Tempo de Andar nasce desse instante silencioso em que o movimento deixa de ser urgência e passa a ser escolha. Um casal caminha lado a lado, acompanhado pelo cão, não como quem foge ou chega, mas como quem compartilha o percurso. A presença do outro não é espetáculo - é constância. O gesto é simples, mas carregado de sentido: seguir juntos.
A paisagem ao redor não é naturalista. Montanhas geométricas se organizam em planos definidos, como se o mundo fosse reconstruído pela memória. Cada forma parece pensada, encaixada, sustentada por outra. Nada é aleatório. A geometria cria ordem, mas não elimina o afeto; ao contrário, ela o abriga.
O sol, pleno e circular, paira como testemunha do tempo. Não é um sol dramático nem apressado. Ele marca o ritmo da caminhada, ilumina sem pressionar. O céu e o chão se estruturam em faixas cromáticas que sugerem estrada, território, continuidade. Tudo conduz o olhar para frente, mas sem prometer destino.
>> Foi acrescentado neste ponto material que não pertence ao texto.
/-- Settles O9: a busy block selects its micro-step, which leaves the queue as arrival made it. -/
theorem busySynthesizerStepsAndHoldsEvents : Obligations.BusySynthesizerStepsAndHoldsEvents := by
  refine fun s hreset hfault => ⟨fun hgs hzrem => ?zfill, fun hgs => ?payload⟩
  case zfill =>
    exact ⟨s.arrive.zeroFillBlock, step_of_zfill hreset hfault hgs hzrem,
      exec_gsZfill (by simpa using hgs) (by simpa using hzrem), s.arrive_held, s.arrive_input⟩
  case payload =>
    exact ⟨s.arrive.flushPayload, step_of_payload hreset hfault hgs, exec_gsPayload (by simpa using hgs), s.arrive_held,
      s.arrive_input⟩

/-- Without a RESET in the backlog none is pending once a batch has arrived. -/
theorem State.NoReset.resetPending_arrive {s : State} (h : s.NoReset) : s.arrive.resetPending = false := by
  rw [State.noReset_iff, ← State.backlog_arrive] at h
  rw [State.resetPending, List.any_eq_false]
  intro p hp
  simp [h p (List.mem_append_left _ hp)]

/-! Many steps. -/

/-- One more step at the end of a run. -/
theorem stepN_succ_of_next {k : Nat} {s t : State} (h : stepN k s = .next t) : stepN (k + 1) s = step t := by
  induction k generalizing s with
  | zero =>
    obtain rfl := next_inj h
    rw [stepN]
    cases step s <;> rfl
  | succ k ih =>
    rw [stepN] at h ⊢
    cases hstep : step s with
    | next u => rw [hstep] at h; exact ih h
    | fault r => rw [hstep] at h; cases h
    | refused r => rw [hstep] at h; cases h

/-! The fill. -/

/-- The state after `j` steps of a fill of ZREM blocks: `j` blocks of zeros behind the old WPTR, and `j` batches behind the
packets that were held. -/
def State.filled (s : State) (j : Nat) : State :=
  { s with
    abuf := s.abuf.fillZero s.wptr (256 * j)
    wptr := s.wptr + 256 * j
    zrem := .ofNat 16 (s.zrem.toNat - j)
    gsState := if s.zrem.toNat = j then .payload else .zfill
    held := s.held ++ (s.input.take j).flatten
    input := s.input.drop j }

section
variable {s : State}

@[simp] theorem State.toNat_zrem_filled (s : State) (j : Nat) : (s.filled j).zrem.toNat = s.zrem.toNat - j := by
  have hz : s.zrem.toNat < 65536 := s.zrem.isLt
  exact (BitVec.toNat_ofNat ..).trans (Nat.mod_eq_of_lt (by omega))

@[simp] theorem State.backlog_filled (s : State) (j : Nat) : (s.filled j).backlog = s.backlog := by
  simp only [State.backlog, State.filled, List.append_assoc, ← List.flatten_append, List.take_append_drop]

theorem State.NoReset.filled (h : s.NoReset) (j : Nat) : (s.filled j).NoReset := by
  rwa [State.noReset_iff, State.backlog_filled, ← State.noReset_iff]

/-- A synthesizer that is in the state its count selects starts the fill where it stands. -/
theorem State.filled_zero (hgs : s.gsState = if s.zrem.toNat = 0 then .payload else .zfill) : s.filled 0 = s := by
  simp only [State.filled, Nat.mul_zero, Memory.fillZero_zero, Nat.add_zero, Nat.sub_zero, BitVec.ofNat_toNat,
    BitVec.setWidth_eq, ← hgs, List.take_zero, List.flatten_nil, List.append_nil, List.drop_zero]

/-- Before the last block of a fill there is a block to append. -/
theorem State.zrem_filled_ne_zero {j : Nat} (hj : j < s.zrem.toNat) : (s.filled j).zrem ≠ 0 := by
  rw [Ne, ← BitVec.toNat_inj, State.toNat_zrem_filled]
  exact Nat.sub_ne_zero_of_lt hj

theorem State.gsState_filled_of_lt {j : Nat} (hj : j < s.zrem.toNat) : (s.filled j).gsState = .zfill :=
  if_neg hj.ne'

/-- One block more is one arrival and one GS.ZFILL more. -/
theorem State.filled_succ {j : Nat} (hj : j < s.zrem.toNat) :
    (s.filled j).arrive.zeroFillBlock = s.filled (j + 1) := by
  have hzrem : (s.filled j).zrem - 1 = (s.filled (j + 1)).zrem := by
    apply BitVec.eq_of_toNat_eq
    rw [toNat_zrem_sub_one (State.zrem_filled_ne_zero hj), State.toNat_zrem_filled, State.toNat_zrem_filled,
      Nat.sub_sub]
  have hlast : (s.filled (j + 1)).zrem = 0 ↔ s.zrem.toNat = j + 1 := by
    rw [← BitVec.toNat_inj, State.toNat_zrem_filled]
    change s.zrem.toNat - (j + 1) = 0 ↔ _
    omega
  have hgs : (if (s.filled j).zrem - 1 = 0 then .payload else (s.filled j).gsState) = (s.filled (j + 1)).gsState := by
    rw [hzrem, State.gsState_filled_of_lt hj]
    exact if_congr hlast rfl rfl
  have hwptr : (s.filled j).wptr + 256 = (s.filled (j + 1)).wptr := by
    simp only [State.filled]
    omega
  have habuf : (s.filled j).abuf.fillZero (s.filled j).wptr 256 = (s.filled (j + 1)).abuf :=
    Memory.fillZero_fillZero _ _ _ _
  have hheld : (s.filled j).held ++ (s.filled j).input.headD [] = (s.filled (j + 1)).held := by
    simp only [State.filled, List.append_assoc, List.take_add_one, List.flatten_append, List.headD_eq_head?_getD,
      List.head?_drop]
    cases s.input[j]? <;> simp
  have hinput : (s.filled j).input.tail = (s.filled (j + 1)).input := List.tail_drop
  calc (s.filled j).arrive.zeroFillBlock
      _ = { s.filled j with
            abuf := (s.filled (j + 1)).abuf, wptr := (s.filled (j + 1)).wptr, zrem := (s.filled (j + 1)).zrem,
            gsState := (s.filled (j + 1)).gsState, held := (s.filled (j + 1)).held,
            input := (s.filled (j + 1)).input } := by
        rw [← habuf, ← hwptr, ← hzrem, ← hgs, ← hheld, ← hinput, State.arrive_eq]
        rfl
      _ = s.filled (j + 1) := rfl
Nesta obra, andar é mais importante do que chegar. O caminho não é obstáculo, é estado. O tempo não é linha reta, é permanência. A presença do cão reforça esse vínculo silencioso com o cotidiano, com o simples, com o que acompanha sem exigir explicação.
Tempo de Andar fala de maturidade, de convivência, de seguir apesar das construções e reconstruções do mundo. É uma pintura sobre estar junto no movimento, sobre aceitar o ritmo do passo, sobre compreender que caminhar - quando é compartilhado - já é, por si só, um lugar.